The Managing Director says being awarded the MBE, was unexpected, “When I was going to the table, I looked at David Cameron, and I said what is the prime minister doing here, must be a look-alike.
“I was completely unaware of it when it was announced, I could sense it when it was announced, we got a standing ovation from the audience, it was absolutely unbelievable, I didn’t dream of something like that”.
Being the youngest brother in the family, Mr Aslam talked about how he was the type of person who didn’t know “how to boil an egg”.
Like many families 45 years ago, Mr Aslam said “we never used to go out or get a takeaway”, as he shares his favourite food is fish and chips “because when you’re into spicy food most of the time, you need something plain, but appealing”.
Moving to London to pursue his studies, he began cooking for himself, and realised it was for him.
“I started to look at other chefs, reading about the cuisine and history, because you’ve got to know the history and understand the regions when it comes to the cuisine, it’s a vast area to cover” he added.
In 1978, he began taking interest in watching the chefs preparing, “I got up one day when I had the idea and I spent all day on my own, doing the preparation, what usually takes the chef an hour, and when he came in the evening, he asked who did that, and when he tried it he replied, it’s okay and I thought it must be brilliant because you have to understand, it is a chef talking”.

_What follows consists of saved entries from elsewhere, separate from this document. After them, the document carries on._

/-- R48: "Every bit a command's field table does not name is ignored". A packet that decodes to a command differs from
that command's encoding in ignored bits only: the fields of R50 to R57 are named by the masks, per opcode. -/
def Obligations.OnlyNamedFieldsDecide : Prop :=
  ∀ (p q : Packet) (i : Instr), decode p = .ok i →
    let masks : Word × Word × Word :=
      match i with
      | .transfer _ _ _ _ => (0xFFFF000F, 0xFFFFFFFF, 0xFFFFFFFF)
      | .measure _ => (0x0000000F, 0xFFFFFFFF, 0)
      | .setDco _ _ => (0x0000000F, 0xFFFFFFFF, 0xFFFFFFFF)
      | .setDetune _ => (0x0000000F, 0x0000FFFF, 0)
      | .setClockSource _ => (0x0000000F, 0x000000FF, 0)
      | .setSpeedMode _ => (0x0000000F, 0x000000FF, 0)
      | .configureRate _ => (0x0000000F, 0xFFFFFFFF, 0)
      | .getDco => (0x0000000F, 0, 0)
      | .getDetune => (0x0000000F, 0, 0)
      | .getClockSource => (0x0000000F, 0, 0)
      | .getSpeedMode => (0x0000000F, 0, 0)
    encode i = ⟨p.w0 &&& masks.1, p.w1 &&& masks.2.1, p.w2 &&& masks.2.2⟩ ∧
    (q.w0 &&& masks.1 = p.w0 &&& masks.1 → q.w1 &&& masks.2.1 = p.w1 &&& masks.2.1 →
      q.w2 &&& masks.2.2 = p.w2 &&& masks.2.2 → decode q = .ok i)

/-- R49, R58: exactly the opcodes 0x0 and 0xC to 0xF of W0[3:0] stand for no command, whatever the other 92 bits. -/
def Obligations.ReservedOpcodesAreExactlyThese : Prop :=
  ∀ p : Packet, (∃ e, decode p = .error e) ↔ p.w0.toNat % 16 = 0 ∨ 12 ≤ p.w0.toNat % 16

/-- Words written out from the encodings of R50 to R57 and the corner cases of 95_test_vectors.md V1. -/
def Obligations.WordsOfTheManualDecode : Prop :=
  decode ⟨0x00030001, 0x000C000C, 0xA5C30000⟩ = .ok (.transfer 3 12 0xA5C30000 12) ∧
  decode ⟨0x00000002, 0x00000002, 0⟩ = .ok (.measure 2) ∧
  decode ⟨0x00000003, 0x0000AC44, 0x000001F4⟩ = .ok (.setDco 44100 500) ∧
  decode ⟨0x00000004, 0x0000FF38, 0⟩ = .ok (.setDetune (-200)) ∧
  decode ⟨0x00000004, 0x00008000, 0⟩ = .ok (.setDetune (-32768)) ∧
  decode ⟨0x00000005, 0x00000102, 0⟩ = .ok (.setClockSource 2) ∧
  decode ⟨0x12340007, 0x0000C350, 0⟩ = .ok (.configureRate 50000) ∧
  decode ⟨0x0000FFF8, 0xDEADBEEF, 0⟩ = .ok .getDco

/-- R62: every line whose numbers fit their fields, and every SET_DETUNE line, has a packet, whose W0, W1 and W2 are those of R62's table in the line's
own numbers (`cs << 16 | 1` is `cs * 65536 + 1` for a 16-bit `cs`; `trunc_16(cents)` is `cents` modulo 65536), a
pseudo-instruction's those of its expansion; and that packet decodes to the line's command, SET_DETUNE's with the cents
themselves where they are a 16-bit signed value. -/
def Obligations.AssembledLinesDecode : Prop :=
  ∀ l : AsmLine, l.WellFormed = true →
    ∃ p, assemble l = some p ∧ assemble l.expand = some p ∧ decode p = .ok l.toInstr ∧
      ((p.w0.toNat : Int), (p.w1.toNat : Int), (p.w2.toNat : Int)) =
        (match l with
        | .transfer cs wbits wdata rbits => (cs * 65536 + 0x1, rbits * 65536 + wbits, wdata)
        | .measure idx => (0x2, idx, 0)
        | .setDco hz millis => (0x3, hz, millis)
        | .setDetune cents => (0x4, cents % 65536, 0)
        | .setClockSource code => (0x5, code, 0)
        | .setSpeedMode mult => (0x6, mult, 0)
        | .configureRate hz => (0x7, hz, 0)
        | .getDco => (0x8, 0, 0)
        | .getDetune => (0x9, 0, 0)
        | .getClockSource => (0xA, 0, 0)
        | .getSpeedMode => (0xB, 0, 0)
        | .spiWrite cs wbits wdata => (cs * 65536 + 0x1, wbits, wdata)
        | .spiRead cs rbits => (cs * 65536 + 0x1, rbits * 65536, 0)
        | .setFreq hz => (0x3, hz, 0)) ∧
      (∀ cents, l = .setDetune cents → ∃ d, decode p = .ok (.setDetune d) ∧ -32768 ≤ d ∧ d ≤ 32767 ∧
        (65536 : Int) ∣ d - cents ∧ (-32768 ≤ cents → cents ≤ 32767 → d = cents)) ∧
      (∀ cs wbits wdata, l = .spiWrite cs wbits wdata → l.expand = .transfer cs wbits wdata 0) ∧
      (∀ cs rbits, l = .spiRead cs rbits → l.expand = .transfer cs 0 0 rbits) ∧
      (∀ hz, l = .setFreq hz → l.expand = .setDco hz 0)

/-! ### The step and the command port -/

/-- R45, R48, R61: with no reset on its way, an idle engine accepts the host's next packet (latched into `cmd`,
`busy <- 1`, `prepollTimeout <- 0`), and the step is the meaning of the decoded command at that state. -/
def Obligations.StepRunsTheOfferedCommand : Prop :=
  ∀ (s : State) (p : Packet) (ps : List Packet) (i : Instr),
    s.resetIn = none → s.busy = false → s.offers = p :: ps → decode p = .ok i →
    ∃ s1, step s = exec i s1 ∧
      s1 = { s with offers := ps, busy := true,
                    hid := { s.hid with cmd := p, seq := .entry, prepollTimeout := false } }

His advice to those wanting to start their own business in the hospitality sector was “Never give up, you must have a vision of what you want to achieve, you must make a decision about what you want to learn, it’s not easy, but in simple words, your staff, people working with you have to respect them and deal with them with dignity, so they feel they are part of you”.
Congratulations on celebrating 45 years, a huge milestone for the curry kings of Yorkshire.